■ Data excerpts

- - - - -

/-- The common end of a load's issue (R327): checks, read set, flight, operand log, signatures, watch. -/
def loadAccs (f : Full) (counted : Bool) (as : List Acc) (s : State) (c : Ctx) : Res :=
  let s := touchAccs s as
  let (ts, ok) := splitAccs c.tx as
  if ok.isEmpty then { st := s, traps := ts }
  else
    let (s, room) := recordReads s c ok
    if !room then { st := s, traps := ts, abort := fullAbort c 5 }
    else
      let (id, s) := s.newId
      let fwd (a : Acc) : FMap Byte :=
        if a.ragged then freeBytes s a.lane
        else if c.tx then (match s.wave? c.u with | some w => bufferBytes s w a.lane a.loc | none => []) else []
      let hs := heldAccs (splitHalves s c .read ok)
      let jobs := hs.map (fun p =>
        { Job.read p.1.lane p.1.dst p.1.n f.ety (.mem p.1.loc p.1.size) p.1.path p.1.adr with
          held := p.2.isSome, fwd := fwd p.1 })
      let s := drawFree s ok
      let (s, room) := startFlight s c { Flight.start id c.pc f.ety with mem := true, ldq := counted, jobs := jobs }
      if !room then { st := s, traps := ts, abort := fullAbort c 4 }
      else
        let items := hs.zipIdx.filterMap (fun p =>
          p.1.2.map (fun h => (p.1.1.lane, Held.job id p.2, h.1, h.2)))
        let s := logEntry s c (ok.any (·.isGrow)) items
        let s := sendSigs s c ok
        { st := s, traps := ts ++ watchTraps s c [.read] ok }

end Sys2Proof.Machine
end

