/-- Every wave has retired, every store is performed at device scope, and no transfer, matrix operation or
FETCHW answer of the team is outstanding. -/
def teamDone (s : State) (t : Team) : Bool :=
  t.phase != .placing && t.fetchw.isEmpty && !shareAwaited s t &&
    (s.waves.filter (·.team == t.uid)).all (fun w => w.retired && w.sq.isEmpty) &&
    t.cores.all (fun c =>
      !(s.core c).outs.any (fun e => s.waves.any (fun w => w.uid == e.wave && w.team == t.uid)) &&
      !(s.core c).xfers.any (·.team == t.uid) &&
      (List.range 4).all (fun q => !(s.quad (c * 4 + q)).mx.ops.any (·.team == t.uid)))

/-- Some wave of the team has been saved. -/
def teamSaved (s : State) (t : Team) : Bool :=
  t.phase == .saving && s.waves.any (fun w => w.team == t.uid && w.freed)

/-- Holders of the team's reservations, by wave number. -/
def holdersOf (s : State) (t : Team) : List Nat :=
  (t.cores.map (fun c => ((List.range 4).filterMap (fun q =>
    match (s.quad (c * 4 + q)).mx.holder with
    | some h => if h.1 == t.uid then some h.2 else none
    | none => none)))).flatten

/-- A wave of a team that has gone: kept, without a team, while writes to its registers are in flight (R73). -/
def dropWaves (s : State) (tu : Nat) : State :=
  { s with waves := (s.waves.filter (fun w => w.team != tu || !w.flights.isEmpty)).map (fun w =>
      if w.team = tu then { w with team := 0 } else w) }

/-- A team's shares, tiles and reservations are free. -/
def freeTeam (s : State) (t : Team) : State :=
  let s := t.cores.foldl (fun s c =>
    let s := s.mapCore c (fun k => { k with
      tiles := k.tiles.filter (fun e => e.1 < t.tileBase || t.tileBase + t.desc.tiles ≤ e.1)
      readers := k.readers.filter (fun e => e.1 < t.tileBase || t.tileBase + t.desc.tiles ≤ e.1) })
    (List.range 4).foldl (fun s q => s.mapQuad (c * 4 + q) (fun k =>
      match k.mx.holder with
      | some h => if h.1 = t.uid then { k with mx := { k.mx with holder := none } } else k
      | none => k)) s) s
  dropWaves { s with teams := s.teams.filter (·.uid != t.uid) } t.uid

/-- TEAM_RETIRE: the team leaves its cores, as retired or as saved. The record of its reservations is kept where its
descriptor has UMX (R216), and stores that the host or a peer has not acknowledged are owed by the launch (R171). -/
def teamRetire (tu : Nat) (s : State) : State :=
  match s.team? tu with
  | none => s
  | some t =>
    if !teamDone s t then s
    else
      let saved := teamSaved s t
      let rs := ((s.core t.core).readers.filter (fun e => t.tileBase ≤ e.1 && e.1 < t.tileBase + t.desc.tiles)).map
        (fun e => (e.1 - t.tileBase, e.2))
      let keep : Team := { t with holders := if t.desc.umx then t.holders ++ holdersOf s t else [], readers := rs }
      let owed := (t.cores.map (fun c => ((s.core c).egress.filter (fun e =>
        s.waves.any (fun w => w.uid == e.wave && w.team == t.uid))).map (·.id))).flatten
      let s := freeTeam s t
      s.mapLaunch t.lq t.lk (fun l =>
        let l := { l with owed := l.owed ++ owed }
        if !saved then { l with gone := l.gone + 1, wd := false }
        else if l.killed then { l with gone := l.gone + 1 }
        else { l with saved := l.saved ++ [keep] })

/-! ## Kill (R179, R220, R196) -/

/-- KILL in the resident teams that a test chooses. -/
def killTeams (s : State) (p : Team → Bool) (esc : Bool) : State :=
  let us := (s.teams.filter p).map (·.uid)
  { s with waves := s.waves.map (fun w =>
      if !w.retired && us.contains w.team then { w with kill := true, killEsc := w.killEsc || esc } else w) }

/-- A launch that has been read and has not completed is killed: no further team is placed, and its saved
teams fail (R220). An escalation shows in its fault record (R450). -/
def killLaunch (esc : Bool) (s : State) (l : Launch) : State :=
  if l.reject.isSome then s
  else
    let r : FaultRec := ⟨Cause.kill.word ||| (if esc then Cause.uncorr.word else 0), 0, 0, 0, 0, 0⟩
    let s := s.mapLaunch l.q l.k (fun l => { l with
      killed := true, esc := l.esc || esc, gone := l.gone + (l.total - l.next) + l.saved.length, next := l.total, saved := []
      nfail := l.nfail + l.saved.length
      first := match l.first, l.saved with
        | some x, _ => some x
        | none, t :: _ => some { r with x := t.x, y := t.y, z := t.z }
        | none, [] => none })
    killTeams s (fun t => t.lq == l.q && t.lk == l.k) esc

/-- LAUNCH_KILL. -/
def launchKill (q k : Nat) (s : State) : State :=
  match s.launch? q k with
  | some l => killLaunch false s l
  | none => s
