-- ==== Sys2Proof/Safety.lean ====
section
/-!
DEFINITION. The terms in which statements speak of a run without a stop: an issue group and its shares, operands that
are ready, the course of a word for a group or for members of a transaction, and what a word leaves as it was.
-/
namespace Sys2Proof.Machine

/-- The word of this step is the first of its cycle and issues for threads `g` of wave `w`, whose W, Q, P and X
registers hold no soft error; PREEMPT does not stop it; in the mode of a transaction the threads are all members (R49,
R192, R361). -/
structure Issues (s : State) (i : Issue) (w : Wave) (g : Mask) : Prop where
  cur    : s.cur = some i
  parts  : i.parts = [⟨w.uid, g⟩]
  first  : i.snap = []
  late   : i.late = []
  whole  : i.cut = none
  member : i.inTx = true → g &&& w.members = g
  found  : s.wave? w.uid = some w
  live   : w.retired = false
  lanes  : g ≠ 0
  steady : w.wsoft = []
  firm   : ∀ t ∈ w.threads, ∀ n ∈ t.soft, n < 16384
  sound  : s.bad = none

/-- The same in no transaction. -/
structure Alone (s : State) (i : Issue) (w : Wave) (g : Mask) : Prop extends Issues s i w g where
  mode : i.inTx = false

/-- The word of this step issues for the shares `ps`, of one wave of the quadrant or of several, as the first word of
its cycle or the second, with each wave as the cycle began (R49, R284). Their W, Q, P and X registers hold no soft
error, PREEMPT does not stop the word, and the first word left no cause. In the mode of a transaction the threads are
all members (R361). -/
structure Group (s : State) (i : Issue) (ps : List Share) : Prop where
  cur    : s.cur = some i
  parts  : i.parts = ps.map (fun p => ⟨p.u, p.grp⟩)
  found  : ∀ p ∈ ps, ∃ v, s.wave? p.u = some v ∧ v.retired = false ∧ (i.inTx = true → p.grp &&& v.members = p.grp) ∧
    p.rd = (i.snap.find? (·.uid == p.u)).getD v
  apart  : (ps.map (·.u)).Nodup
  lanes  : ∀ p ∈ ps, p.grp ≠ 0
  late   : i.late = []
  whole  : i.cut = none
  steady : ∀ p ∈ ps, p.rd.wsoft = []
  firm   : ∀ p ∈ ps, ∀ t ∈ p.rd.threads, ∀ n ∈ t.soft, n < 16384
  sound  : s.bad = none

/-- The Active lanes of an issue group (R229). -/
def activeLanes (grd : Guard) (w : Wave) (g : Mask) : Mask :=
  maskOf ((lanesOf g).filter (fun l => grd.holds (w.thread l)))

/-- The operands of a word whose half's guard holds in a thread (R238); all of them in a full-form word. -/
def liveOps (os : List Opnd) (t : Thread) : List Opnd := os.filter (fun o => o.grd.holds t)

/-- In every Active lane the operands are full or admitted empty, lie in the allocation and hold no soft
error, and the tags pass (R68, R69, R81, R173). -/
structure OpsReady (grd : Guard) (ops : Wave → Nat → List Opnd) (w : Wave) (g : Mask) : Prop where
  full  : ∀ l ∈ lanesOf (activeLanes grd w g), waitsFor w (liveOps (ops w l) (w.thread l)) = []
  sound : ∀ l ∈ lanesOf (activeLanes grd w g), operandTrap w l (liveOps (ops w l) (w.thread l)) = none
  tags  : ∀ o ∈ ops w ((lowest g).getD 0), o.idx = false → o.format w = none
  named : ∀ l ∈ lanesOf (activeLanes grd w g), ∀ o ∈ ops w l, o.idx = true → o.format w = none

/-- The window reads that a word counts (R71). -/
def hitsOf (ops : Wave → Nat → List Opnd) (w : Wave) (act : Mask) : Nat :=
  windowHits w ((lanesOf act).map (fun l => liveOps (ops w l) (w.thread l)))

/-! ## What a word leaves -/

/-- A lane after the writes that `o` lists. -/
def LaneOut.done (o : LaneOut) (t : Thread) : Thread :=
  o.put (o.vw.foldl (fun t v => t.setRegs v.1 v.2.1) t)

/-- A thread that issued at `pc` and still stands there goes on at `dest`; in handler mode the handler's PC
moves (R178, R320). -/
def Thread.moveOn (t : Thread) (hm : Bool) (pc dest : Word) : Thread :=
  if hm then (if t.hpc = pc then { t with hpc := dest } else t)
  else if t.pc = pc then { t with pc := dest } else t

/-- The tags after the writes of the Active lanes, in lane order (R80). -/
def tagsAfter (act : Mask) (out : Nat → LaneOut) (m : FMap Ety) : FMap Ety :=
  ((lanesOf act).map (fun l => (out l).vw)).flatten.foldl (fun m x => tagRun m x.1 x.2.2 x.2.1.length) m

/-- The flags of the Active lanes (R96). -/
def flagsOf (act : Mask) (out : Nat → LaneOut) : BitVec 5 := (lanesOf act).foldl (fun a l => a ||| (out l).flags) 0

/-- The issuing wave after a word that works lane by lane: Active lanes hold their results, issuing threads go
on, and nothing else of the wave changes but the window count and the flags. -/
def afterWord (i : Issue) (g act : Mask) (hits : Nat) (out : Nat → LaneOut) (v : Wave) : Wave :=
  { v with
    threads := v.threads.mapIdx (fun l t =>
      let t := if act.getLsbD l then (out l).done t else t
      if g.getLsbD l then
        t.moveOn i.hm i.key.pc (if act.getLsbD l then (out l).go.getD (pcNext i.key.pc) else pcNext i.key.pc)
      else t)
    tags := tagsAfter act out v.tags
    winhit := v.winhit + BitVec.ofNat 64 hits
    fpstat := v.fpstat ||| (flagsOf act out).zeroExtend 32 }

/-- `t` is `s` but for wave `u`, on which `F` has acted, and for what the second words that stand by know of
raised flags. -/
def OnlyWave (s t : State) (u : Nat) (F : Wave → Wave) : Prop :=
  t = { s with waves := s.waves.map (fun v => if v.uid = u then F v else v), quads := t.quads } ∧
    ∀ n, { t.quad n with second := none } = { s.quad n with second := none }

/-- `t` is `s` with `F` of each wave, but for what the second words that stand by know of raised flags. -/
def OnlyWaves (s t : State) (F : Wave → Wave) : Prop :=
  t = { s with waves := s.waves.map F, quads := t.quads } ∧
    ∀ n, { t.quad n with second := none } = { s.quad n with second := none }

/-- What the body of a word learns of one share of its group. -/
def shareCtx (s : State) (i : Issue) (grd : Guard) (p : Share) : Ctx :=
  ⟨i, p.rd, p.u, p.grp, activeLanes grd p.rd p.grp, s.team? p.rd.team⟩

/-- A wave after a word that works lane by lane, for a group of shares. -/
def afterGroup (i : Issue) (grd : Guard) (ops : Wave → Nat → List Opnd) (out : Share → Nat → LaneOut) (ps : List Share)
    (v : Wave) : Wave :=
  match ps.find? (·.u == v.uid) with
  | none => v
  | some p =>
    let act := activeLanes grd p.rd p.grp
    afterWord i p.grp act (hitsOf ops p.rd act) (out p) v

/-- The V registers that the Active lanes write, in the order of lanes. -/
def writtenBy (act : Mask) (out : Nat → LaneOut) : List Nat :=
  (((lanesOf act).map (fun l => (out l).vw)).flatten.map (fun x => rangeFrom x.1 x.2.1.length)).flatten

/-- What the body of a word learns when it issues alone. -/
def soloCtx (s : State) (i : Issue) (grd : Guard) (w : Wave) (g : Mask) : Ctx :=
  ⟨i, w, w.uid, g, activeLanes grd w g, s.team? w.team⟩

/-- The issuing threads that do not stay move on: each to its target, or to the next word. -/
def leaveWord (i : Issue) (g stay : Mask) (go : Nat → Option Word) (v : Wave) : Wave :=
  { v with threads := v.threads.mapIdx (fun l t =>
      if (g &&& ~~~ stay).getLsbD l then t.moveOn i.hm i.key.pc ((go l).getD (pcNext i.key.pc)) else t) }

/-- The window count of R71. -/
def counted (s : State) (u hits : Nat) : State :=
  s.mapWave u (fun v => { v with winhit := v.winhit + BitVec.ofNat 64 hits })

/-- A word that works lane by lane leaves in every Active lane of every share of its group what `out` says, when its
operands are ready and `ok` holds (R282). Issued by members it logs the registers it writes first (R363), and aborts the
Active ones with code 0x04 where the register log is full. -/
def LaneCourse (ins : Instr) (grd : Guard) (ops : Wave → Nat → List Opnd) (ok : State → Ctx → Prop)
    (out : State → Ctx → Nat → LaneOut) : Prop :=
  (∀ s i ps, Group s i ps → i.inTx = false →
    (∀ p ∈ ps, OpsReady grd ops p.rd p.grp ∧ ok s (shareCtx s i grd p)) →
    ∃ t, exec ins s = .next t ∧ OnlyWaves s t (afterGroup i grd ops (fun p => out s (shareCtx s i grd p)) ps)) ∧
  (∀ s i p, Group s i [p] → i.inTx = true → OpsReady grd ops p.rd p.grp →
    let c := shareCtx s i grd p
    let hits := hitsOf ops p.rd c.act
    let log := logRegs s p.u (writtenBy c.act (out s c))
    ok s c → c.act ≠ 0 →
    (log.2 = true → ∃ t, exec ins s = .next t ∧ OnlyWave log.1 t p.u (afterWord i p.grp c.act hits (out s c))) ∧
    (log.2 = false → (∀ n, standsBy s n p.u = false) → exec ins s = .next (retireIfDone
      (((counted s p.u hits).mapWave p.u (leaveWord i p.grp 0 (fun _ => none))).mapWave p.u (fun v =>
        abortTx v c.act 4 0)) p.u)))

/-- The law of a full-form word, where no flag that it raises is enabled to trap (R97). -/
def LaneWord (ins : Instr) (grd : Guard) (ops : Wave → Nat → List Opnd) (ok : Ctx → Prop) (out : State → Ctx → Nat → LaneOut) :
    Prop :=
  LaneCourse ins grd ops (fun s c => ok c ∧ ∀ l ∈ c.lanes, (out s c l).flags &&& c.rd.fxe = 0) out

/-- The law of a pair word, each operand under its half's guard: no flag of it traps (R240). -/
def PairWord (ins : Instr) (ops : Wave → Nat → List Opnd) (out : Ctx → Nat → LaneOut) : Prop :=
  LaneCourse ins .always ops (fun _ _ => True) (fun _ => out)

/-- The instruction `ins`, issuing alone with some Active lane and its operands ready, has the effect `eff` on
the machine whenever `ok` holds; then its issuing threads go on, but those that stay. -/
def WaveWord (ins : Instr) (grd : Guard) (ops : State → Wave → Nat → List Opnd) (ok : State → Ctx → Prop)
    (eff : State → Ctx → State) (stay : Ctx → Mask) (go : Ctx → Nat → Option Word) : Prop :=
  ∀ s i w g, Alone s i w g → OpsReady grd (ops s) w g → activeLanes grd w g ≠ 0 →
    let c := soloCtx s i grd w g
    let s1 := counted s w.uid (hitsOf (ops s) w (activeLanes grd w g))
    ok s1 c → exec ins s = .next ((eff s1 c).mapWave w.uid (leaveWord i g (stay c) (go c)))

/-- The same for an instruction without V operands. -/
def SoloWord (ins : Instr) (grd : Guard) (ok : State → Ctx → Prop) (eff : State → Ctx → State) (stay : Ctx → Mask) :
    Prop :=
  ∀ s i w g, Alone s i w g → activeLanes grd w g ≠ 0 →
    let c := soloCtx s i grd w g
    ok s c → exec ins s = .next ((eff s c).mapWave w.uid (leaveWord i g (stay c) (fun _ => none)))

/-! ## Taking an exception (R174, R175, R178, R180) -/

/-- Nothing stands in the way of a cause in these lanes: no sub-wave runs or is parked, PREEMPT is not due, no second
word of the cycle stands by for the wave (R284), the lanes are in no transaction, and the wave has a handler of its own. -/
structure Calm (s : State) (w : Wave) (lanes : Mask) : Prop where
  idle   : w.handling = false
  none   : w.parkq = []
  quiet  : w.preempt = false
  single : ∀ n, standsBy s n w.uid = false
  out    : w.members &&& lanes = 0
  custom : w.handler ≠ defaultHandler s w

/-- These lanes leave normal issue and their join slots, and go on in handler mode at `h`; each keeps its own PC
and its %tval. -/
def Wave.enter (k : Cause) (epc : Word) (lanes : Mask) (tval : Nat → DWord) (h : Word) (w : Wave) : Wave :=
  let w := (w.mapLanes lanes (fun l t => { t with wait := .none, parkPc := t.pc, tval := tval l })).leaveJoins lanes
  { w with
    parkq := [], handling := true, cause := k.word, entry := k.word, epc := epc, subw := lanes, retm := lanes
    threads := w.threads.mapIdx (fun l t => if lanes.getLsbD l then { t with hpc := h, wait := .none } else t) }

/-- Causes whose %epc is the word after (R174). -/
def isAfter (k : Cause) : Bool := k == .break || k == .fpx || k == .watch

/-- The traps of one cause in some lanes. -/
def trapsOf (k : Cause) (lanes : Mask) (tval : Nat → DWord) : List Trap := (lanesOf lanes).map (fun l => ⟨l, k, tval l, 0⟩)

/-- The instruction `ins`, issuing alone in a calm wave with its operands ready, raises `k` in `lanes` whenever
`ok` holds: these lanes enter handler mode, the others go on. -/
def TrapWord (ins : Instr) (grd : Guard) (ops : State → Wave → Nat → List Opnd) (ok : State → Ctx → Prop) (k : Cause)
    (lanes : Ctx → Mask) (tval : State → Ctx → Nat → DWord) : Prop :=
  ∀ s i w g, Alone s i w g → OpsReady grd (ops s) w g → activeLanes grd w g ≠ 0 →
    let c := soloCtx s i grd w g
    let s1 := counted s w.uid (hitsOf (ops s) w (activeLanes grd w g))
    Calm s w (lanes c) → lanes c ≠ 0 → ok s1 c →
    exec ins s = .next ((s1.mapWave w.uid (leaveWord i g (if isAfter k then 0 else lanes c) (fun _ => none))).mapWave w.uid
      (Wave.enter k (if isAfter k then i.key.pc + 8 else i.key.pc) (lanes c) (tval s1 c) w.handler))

- - - - -

■ Task statement
There is a run of lines above from the one with "i.parts = [⟨w.uid, g⟩]" to the one with "first word of"; print exactly that run, both ends included, and nothing else.

■ Response
  parts  : i.parts = [⟨w.uid, g⟩]
  first  : i.snap = []
  late   : i.late = []
  whole  : i.cut = none
  member : i.inTx = true → g &&& w.members = g
  found  : s.wave? w.uid = some w
  live   : w.retired = false
  lanes  : g ≠ 0
  steady : w.wsoft = []
  firm   : ∀ t ∈ w.threads, ∀ n ∈ t.soft, n < 16384
  sound  : s.bad = none

/-- The same in no transaction. -/
structure Alone (s : State) (i : Issue) (w : Wave) (g : Mask) : Prop extends Issues s i w g where
  mode : i.inTx = false

/-- The word of this step issues for the shares `ps`, of one wave of the quadrant or of several, as the first word of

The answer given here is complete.